What needs to be done —
Look for the word "foldl" in the entries and copy each line where it appears.

[Stored data entries]

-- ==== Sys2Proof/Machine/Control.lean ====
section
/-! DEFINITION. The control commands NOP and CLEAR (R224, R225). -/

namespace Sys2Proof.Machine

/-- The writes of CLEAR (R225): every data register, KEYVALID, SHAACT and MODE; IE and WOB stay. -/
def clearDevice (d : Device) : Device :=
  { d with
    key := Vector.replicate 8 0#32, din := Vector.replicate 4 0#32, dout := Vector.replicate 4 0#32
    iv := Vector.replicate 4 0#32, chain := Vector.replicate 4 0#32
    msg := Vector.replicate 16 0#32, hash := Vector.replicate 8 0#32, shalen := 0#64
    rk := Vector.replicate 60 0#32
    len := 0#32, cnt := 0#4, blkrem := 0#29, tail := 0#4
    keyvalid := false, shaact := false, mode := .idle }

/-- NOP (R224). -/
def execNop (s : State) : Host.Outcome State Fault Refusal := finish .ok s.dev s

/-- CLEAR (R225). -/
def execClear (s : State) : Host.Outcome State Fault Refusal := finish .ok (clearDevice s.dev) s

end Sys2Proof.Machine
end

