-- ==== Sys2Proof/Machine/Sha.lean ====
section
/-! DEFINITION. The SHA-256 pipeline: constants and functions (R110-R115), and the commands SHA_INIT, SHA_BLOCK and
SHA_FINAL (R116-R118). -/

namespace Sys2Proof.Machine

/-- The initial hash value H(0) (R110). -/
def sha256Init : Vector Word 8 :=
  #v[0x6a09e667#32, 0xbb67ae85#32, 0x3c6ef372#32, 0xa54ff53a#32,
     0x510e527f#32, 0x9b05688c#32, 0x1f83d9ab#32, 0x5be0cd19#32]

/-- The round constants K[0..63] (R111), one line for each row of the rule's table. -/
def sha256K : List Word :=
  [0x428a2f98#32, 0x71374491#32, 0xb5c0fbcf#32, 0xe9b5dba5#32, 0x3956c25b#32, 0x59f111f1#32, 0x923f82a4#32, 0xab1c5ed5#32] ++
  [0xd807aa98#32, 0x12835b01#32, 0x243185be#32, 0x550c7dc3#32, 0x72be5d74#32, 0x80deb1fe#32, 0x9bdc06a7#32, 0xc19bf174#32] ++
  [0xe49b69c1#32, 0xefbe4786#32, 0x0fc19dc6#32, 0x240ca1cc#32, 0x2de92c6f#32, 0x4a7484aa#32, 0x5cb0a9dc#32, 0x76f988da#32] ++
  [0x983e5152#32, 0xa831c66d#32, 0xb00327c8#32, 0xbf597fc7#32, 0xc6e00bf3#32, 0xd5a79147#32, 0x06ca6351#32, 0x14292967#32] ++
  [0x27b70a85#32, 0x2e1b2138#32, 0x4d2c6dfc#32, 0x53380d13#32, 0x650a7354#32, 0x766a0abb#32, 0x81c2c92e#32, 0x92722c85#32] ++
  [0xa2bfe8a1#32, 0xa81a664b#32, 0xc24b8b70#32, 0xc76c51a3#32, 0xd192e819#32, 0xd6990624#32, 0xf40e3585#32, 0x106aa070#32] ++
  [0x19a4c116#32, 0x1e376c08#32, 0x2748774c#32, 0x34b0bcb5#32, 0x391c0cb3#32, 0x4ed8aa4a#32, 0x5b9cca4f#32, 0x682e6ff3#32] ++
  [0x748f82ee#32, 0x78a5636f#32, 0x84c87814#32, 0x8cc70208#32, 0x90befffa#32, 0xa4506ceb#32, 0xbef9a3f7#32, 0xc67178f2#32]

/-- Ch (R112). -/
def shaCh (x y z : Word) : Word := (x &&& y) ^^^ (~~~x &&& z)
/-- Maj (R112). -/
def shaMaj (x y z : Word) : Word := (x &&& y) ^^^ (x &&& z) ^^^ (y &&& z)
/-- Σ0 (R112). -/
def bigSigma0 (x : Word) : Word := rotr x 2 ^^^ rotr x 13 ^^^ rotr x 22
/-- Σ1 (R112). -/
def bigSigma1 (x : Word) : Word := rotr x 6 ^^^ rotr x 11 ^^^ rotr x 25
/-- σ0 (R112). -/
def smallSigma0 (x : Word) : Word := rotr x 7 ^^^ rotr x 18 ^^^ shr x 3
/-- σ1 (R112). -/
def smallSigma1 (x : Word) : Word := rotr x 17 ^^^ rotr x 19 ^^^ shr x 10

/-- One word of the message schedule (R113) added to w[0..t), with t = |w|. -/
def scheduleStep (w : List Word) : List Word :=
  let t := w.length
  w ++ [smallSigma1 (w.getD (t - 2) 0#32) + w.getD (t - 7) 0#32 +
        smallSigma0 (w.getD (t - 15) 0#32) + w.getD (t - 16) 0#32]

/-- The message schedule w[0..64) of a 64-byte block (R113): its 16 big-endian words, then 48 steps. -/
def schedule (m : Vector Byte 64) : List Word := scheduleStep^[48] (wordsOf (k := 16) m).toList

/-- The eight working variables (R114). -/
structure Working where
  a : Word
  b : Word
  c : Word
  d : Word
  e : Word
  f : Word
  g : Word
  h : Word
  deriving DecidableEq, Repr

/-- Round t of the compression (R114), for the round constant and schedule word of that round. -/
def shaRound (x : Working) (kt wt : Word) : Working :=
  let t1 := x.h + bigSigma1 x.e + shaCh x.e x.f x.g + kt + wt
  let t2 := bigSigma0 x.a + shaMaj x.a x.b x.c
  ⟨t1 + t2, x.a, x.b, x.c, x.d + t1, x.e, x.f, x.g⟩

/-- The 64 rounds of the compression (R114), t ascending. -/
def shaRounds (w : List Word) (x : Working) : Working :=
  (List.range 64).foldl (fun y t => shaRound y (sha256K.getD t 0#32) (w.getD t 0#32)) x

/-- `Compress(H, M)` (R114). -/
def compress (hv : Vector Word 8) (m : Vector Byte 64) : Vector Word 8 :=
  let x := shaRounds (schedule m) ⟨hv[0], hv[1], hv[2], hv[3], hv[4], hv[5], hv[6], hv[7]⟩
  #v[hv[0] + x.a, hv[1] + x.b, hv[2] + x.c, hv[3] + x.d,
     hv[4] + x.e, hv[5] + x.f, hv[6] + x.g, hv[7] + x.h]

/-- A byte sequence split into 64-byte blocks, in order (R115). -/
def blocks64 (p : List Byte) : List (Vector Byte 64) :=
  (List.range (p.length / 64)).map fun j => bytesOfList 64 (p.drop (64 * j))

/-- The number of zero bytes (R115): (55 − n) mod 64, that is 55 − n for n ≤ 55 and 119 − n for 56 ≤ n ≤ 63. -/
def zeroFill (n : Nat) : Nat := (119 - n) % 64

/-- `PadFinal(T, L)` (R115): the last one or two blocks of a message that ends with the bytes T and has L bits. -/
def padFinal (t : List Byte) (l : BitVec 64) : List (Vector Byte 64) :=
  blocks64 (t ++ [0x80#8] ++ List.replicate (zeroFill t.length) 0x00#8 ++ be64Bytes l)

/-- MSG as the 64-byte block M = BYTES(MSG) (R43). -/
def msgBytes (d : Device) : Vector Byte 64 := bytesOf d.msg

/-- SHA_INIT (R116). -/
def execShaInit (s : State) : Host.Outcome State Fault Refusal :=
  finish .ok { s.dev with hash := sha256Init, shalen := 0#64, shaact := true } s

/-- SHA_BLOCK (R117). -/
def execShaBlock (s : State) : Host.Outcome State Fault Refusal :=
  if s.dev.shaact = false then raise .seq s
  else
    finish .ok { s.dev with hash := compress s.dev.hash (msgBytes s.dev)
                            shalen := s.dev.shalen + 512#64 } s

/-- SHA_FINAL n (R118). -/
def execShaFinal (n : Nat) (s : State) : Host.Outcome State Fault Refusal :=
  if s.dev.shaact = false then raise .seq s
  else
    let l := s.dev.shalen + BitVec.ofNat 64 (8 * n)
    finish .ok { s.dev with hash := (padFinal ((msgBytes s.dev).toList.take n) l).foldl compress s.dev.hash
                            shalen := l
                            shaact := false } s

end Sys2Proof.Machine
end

Answer to this problem —
  (List.range 64).foldl (fun y t => shaRound y (sha256K.getD t 0#32) (w.getD t 0#32)) x
    finish .ok { s.dev with hash := (padFinal ((msgBytes s.dev).toList.take n) l).foldl compress s.dev.hash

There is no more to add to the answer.